DIRECTIONS FOR THIS TASK » Until you reach the line containing "change of direction", reproduce each line of the listing exactly, please, and include that line as well.

»»

/-- The commanded level is what pattern and motion enable give (R121, R125, R126); the target level is 0 during a
change of direction and otherwise the least of commanded level, hot cap and derate ceiling (R122, R124); the up
interval is 1/3 s over a base below 600 and 1.0 s otherwise (R123). The ramp timer moves the effective level by one,
and goes on while the target is not reached, up again only after the lid-lock settle where the rise is from 0 (R123,
R128); at level 0 the effective direction takes the one asked for, a rise from 0 is remembered and starts the half of
KNEAD, and a rise can raise the window peak level (R124, R126, R130, R136). The pattern timer turns INTERVAL between
its phases (R125), the half timer turns KNEAD's direction (R126), the settle timer starts the ramp (R128), and the
rest of the blade ends BRAKING and OFF (R127). The model's choices it rests on: log entries 4, 16 and 21. -/
def Obligations.BladeTimersMoveTheBlade : Prop :=
  (∀ s : State,
    let cold := ∃ x ∈ s.thermal.tb, x < 600
    let enabled := s.safety.stopLatch = false ∧ s.safety.motionPermit.active = true ∧
      s.safety.lidClosed.active = true ∧ s.safety.lease = .live ∧ s.thermal.mains ≠ .lost
    s.thermal.upInterval = (if cold then 1000000 else 3000000) ∧
    s.targetLevel = (if ∃ d ∈ s.blade.wantDirection, d ≠ s.blade.direction then 0
      else min s.blade.commanded (min (if cold then 12 else 10) (s.budget.ceiling.getD 12))) ∧
    s.commandedLevel = (if enabled ∧ (s.run.state = .running ∨ s.run.state = .manual) then
      match s.blade.stir.pattern with
      | .interval _ _ => if s.blade.intervalOn then s.blade.stir.level else 0
      | .continuous | .knead => s.blade.stir.level
      else 0)) ∧
  (∀ s : State, (s.blade.ramp = none → exec .rampStep s = .next s) ∧
    ∀ r ∈ s.blade.ramp, ∃ t, exec .rampStep s = .next t ∧ t.now = max s.now r.deadline ∧
      t.blade.effective = (if r.up then s.blade.effective + 1 else s.blade.effective - 1) ∧
      t.blade.direction = (if t.blade.effective = 0 then s.blade.wantDirection.getD s.blade.direction
        else s.blade.direction) ∧
      t.blade.roseAt = (if r.up = true ∧ s.blade.effective = 0 then some t.now else s.blade.roseAt) ∧
      t.blade.halfTimer = (if r.up = true ∧ s.blade.effective = 0 ∧ s.blade.stir.pattern = .knead ∧
          s.blade.wantDirection = some s.blade.direction then some (s.blade.halfTimer.getD (t.now + 6000000))
        else s.blade.halfTimer) ∧
      t.budget = { s.budget with
        peak := if r.up then max s.budget.peak (s.blade.effective + 1) else s.budget.peak } ∧
      t.blade.commanded = t.commandedLevel ∧
      (t.targetLevel = t.blade.effective → t.blade.ramp = none) ∧
      (t.blade.inverter ≠ .driving → t.blade.ramp = none ∧ t.blade.settle = none) ∧
      (t.blade.inverter = .driving → t.targetLevel < t.blade.effective →
        t.blade.ramp = some ⟨false, t.now + 750000⟩ ∧ t.blade.settle = none) ∧
      (t.blade.inverter = .driving → t.blade.effective < t.targetLevel →
        if t.blade.effective = 0 ∧ (∃ l ∈ t.aux.lines, l.function = .lidLock) ∧ t.aux.lockEngaged = true ∧
            t.now < t.aux.lockedAt + 900000 then
          t.blade.ramp = none ∧ t.blade.settle = some (t.aux.lockedAt + 900000)
        else t.blade.ramp = some ⟨true, t.now + t.thermal.upInterval⟩ ∧ t.blade.settle = none) ∧
      s.bladeFrame { t with budget := s.budget }) ∧
  (∀ s : State, (s.blade.patternTimer = none → exec .intervalPhaseEnd s = .next s) ∧
    ∀ (m on off : Nat), s.blade.patternTimer = some m → s.blade.stir.pattern = .interval on off →
      ∃ t, exec .intervalPhaseEnd s = .next t ∧ t.now = max s.now m ∧
        t.blade = { s.blade with
          intervalOn := !s.blade.intervalOn
          patternTimer := some (m + 3000000 * (if s.blade.intervalOn then off else on))
          commanded := t.commandedLevel, ramp := t.blade.ramp, settle := t.blade.settle
          stallTimer := t.blade.stallTimer } ∧
        s.bladeFrame t) ∧
  (∀ s : State, (s.blade.halfTimer = none → exec .kneadHalfEnd s = .next s) ∧
    ∀ m ∈ s.blade.halfTimer, ∃ t, exec .kneadHalfEnd s = .next t ∧ t.now = max s.now m ∧
      t.blade.halfTimer = none ∧
      t.blade.wantDirection = s.blade.wantDirection.map (fun d => if d = .forward then .reverse else .forward) ∧
      t.blade.direction = (if s.blade.effective = 0 then t.blade.wantDirection.getD s.blade.direction
        else s.blade.direction) ∧
      t.blade.stir = s.blade.stir ∧ t.blade.effective = s.blade.effective ∧
      t.blade.commanded = t.commandedLevel ∧ s.bladeFrame t) ∧
  (∀ s : State,
    let waits := s.blade.inverter = .braking ∨ (s.blade.inverter = .off ∧ s.thermal.mains ≠ .lost)
    (¬ waits → exec .inverterRestWaitEnd s = .next s) ∧
    (waits → ∃ t, exec .inverterRestWaitEnd s = .next t ∧
      t.now = (s.blade.lastPulse.map fun l => max s.now (l + 1500000)).getD s.now ∧
      t.blade = { s.blade with
        inverter := .driving, commanded := t.commandedLevel, ramp := t.blade.ramp, settle := t.blade.settle
        stallTimer := t.blade.stallTimer } ∧
      s.bladeFrame t)) ∧
  ∀ s : State, (s.blade.settle = none → exec .lidLockSettleEnd s = .next s) ∧
    ∀ m ∈ s.blade.settle, ∃ t, exec .lidLockSettleEnd s = .next t ∧ t.now = max s.now m ∧
      t.blade = { s.blade with
        commanded := t.commandedLevel, ramp := t.blade.ramp, settle := t.blade.settle
        stallTimer := t.blade.stallTimer } ∧
      (s.aux.lockEngaged = true → s.aux.lockedAt + 900000 ≤ m → s.blade.ramp = none →
        s.blade.inverter = .driving → s.blade.effective = 0 → 0 < t.targetLevel →
        t.blade.settle = none ∧ t.blade.ramp = some ⟨true, t.now + t.thermal.upInterval⟩) ∧
      s.bladeFrame t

««

YOUR RESPONSE »
/-- The commanded level is what pattern and motion enable give (R121, R125, R126); the target level is 0 during a
change of direction and otherwise the least of commanded level, hot cap and derate ceiling (R122, R124); the up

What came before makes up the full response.